BEGIN

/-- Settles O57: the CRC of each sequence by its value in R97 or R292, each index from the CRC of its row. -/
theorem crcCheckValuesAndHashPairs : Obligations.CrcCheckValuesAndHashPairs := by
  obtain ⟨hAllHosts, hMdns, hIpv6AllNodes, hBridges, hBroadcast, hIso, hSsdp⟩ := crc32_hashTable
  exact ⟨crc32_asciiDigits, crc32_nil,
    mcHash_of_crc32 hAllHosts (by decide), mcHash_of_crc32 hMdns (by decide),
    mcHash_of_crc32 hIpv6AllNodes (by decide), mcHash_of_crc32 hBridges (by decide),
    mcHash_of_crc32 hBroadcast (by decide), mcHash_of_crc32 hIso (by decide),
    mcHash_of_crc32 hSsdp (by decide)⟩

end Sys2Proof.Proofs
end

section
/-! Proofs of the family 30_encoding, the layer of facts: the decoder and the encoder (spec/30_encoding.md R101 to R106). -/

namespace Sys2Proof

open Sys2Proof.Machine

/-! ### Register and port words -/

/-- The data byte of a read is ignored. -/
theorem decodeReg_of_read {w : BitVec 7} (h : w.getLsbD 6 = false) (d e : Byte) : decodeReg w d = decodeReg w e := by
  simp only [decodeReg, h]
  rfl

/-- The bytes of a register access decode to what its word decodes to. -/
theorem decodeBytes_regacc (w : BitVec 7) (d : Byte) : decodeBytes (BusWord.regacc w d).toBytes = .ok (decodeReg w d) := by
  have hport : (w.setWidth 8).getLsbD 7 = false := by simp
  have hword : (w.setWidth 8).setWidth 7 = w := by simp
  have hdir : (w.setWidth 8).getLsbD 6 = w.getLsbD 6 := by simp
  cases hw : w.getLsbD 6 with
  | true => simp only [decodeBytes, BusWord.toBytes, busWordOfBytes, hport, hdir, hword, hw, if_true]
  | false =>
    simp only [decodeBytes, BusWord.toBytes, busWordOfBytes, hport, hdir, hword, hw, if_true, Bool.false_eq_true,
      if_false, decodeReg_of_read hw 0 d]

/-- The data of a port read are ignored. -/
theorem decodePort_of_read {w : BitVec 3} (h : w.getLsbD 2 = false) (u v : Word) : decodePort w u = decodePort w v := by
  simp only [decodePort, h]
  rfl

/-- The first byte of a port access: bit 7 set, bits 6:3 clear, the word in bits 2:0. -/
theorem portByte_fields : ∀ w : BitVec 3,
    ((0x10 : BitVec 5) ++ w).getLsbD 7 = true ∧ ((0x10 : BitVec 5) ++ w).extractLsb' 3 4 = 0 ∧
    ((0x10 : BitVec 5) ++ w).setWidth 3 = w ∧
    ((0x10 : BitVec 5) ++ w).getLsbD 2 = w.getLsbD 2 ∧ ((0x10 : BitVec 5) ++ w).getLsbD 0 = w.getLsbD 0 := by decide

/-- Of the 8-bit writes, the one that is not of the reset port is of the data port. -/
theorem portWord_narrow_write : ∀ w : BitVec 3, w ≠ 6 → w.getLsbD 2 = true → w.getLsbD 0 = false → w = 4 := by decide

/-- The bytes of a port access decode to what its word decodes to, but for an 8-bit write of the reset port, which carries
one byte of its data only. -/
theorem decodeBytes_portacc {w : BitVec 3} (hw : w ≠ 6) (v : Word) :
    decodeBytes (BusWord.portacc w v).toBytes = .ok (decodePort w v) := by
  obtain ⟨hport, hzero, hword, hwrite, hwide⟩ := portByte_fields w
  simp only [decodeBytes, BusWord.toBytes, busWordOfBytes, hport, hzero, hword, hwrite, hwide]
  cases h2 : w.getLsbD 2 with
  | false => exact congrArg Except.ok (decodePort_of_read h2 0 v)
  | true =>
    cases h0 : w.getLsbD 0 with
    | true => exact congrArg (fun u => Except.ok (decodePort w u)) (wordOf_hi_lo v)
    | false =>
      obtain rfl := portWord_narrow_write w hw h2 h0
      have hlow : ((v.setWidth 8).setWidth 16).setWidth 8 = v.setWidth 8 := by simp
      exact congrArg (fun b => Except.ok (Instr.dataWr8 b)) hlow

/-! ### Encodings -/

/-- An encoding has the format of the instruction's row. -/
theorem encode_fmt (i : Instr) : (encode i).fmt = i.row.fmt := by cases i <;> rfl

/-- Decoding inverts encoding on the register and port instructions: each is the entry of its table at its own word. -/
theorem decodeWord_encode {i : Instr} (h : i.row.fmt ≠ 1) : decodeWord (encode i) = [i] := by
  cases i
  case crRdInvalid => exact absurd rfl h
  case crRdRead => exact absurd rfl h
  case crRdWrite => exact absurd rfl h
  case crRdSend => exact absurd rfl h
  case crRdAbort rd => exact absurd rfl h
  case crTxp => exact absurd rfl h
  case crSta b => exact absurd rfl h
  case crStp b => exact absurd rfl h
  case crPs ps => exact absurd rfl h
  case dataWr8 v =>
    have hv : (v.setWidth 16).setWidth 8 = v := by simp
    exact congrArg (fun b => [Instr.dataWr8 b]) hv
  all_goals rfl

END
BEGIN

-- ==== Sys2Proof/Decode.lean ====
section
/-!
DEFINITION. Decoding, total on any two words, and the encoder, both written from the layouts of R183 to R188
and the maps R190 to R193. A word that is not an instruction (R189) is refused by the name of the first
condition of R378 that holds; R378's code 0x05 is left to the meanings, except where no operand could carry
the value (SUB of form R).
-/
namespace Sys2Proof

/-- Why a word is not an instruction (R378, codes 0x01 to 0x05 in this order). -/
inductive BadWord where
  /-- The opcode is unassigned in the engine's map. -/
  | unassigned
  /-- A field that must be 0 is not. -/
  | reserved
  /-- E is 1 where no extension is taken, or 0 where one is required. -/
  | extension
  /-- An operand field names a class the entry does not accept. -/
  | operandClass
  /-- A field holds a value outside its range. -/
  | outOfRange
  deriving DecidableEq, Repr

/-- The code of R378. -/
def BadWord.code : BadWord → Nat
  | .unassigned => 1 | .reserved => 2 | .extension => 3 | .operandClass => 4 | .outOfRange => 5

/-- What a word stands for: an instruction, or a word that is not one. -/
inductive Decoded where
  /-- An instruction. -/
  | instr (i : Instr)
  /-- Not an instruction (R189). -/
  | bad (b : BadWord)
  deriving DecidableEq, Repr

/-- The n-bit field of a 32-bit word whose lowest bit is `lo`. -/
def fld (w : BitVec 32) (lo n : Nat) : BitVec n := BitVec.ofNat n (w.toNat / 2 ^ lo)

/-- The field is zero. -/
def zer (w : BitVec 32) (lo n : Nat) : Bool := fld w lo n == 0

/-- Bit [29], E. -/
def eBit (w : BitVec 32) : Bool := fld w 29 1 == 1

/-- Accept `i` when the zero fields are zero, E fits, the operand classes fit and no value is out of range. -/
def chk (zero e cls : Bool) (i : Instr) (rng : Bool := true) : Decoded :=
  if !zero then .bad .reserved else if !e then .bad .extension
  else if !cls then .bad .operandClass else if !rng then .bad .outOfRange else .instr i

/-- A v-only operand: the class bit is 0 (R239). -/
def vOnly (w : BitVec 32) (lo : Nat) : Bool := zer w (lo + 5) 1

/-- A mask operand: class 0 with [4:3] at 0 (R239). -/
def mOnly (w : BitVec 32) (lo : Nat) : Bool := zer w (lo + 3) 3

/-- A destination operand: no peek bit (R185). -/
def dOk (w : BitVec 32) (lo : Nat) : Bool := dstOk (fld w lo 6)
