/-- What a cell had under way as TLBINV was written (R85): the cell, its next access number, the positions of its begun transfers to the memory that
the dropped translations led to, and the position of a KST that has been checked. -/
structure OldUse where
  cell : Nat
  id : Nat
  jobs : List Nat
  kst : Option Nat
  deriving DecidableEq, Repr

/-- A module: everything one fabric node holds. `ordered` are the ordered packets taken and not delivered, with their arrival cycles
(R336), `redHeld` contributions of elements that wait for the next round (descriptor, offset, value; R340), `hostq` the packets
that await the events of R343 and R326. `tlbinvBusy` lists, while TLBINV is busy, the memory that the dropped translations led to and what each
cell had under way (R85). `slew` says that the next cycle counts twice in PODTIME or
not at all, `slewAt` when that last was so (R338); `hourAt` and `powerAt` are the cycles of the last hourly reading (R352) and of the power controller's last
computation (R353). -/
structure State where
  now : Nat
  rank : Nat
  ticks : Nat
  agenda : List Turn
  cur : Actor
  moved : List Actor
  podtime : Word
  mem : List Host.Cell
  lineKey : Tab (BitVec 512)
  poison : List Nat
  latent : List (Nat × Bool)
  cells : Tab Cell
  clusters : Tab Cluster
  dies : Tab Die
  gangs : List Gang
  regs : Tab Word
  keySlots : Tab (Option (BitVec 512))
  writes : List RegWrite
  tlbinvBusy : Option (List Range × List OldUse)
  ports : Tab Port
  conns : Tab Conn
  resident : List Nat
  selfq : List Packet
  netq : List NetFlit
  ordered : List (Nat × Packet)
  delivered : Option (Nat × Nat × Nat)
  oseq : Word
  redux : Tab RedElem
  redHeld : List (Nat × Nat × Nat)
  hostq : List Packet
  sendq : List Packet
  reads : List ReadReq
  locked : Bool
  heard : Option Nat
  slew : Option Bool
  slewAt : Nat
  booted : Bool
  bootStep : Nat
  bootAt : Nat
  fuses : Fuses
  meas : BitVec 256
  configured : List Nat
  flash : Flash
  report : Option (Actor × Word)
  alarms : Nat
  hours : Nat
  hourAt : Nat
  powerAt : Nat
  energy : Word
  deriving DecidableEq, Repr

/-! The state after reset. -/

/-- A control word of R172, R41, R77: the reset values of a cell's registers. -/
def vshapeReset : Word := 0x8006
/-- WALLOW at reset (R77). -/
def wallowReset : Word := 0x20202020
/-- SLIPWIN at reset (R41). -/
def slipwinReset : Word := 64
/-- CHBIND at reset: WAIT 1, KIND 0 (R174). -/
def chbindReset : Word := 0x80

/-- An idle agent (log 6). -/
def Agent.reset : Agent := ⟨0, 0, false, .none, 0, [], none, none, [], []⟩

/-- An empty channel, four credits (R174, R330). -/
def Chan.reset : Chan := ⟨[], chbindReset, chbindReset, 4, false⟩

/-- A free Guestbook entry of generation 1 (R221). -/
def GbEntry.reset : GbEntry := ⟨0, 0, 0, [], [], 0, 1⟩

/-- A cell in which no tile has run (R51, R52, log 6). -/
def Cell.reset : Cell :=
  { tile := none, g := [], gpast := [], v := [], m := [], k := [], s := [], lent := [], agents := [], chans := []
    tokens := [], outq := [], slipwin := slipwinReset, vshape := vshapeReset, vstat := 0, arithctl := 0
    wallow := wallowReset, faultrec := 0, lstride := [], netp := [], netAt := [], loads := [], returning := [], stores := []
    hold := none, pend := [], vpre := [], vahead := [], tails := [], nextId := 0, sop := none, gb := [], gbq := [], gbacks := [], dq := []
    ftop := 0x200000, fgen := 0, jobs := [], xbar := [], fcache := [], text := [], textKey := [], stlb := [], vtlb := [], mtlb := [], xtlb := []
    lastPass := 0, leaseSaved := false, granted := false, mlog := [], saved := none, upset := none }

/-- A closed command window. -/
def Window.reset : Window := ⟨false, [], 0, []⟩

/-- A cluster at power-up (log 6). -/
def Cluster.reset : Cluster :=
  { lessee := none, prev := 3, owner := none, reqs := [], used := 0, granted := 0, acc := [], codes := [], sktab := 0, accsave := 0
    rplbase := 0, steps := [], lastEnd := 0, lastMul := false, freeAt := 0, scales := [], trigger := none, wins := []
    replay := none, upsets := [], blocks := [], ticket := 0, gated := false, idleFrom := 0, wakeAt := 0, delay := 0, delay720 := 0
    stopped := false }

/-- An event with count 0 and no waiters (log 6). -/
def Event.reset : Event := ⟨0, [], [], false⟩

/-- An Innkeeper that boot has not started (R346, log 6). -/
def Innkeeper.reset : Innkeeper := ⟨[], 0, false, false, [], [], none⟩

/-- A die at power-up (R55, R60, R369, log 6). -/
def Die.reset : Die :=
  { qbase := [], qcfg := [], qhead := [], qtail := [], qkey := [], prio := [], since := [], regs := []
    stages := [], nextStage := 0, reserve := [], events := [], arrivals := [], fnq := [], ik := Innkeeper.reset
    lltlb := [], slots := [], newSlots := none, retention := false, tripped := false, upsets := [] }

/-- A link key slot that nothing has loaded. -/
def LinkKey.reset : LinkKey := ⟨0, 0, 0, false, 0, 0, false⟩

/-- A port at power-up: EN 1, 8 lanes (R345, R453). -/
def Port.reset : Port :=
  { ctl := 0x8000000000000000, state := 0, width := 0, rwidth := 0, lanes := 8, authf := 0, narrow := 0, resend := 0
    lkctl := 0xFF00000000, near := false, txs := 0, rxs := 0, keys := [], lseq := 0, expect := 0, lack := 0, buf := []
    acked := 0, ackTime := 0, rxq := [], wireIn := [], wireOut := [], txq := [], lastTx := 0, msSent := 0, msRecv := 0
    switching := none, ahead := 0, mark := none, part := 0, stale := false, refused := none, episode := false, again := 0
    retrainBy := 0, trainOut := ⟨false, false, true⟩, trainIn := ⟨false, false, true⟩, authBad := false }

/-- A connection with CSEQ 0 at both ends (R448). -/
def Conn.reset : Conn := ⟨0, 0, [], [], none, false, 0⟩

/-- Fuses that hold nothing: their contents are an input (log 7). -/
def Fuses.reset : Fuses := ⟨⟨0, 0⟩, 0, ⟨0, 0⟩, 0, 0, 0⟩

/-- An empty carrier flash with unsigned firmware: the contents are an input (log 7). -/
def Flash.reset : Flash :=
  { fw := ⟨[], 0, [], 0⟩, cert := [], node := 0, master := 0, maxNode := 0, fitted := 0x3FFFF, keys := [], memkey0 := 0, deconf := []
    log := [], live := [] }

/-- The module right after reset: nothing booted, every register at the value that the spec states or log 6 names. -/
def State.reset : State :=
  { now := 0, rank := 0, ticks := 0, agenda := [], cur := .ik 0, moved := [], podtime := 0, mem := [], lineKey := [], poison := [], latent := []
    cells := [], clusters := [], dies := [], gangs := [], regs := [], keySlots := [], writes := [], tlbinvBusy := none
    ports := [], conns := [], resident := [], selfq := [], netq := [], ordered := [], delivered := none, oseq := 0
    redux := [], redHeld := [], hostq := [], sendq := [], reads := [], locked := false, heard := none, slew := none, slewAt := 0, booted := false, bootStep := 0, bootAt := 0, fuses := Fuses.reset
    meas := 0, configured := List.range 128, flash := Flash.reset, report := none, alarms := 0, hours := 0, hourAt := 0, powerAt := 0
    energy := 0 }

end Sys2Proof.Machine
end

END

**What is expected:** Within the material above, extract exactly the lines that start at the line containing "its row. -/" and stop after the line containing "Obligations.CrcCheckValuesAndHashPairs := by", and only those.

**Result of this task:**
/-- Settles O57: the CRC of each sequence by its value in R97 or R292, each index from the CRC of its row. -/
theorem crcCheckValuesAndHashPairs : Obligations.CrcCheckValuesAndHashPairs := by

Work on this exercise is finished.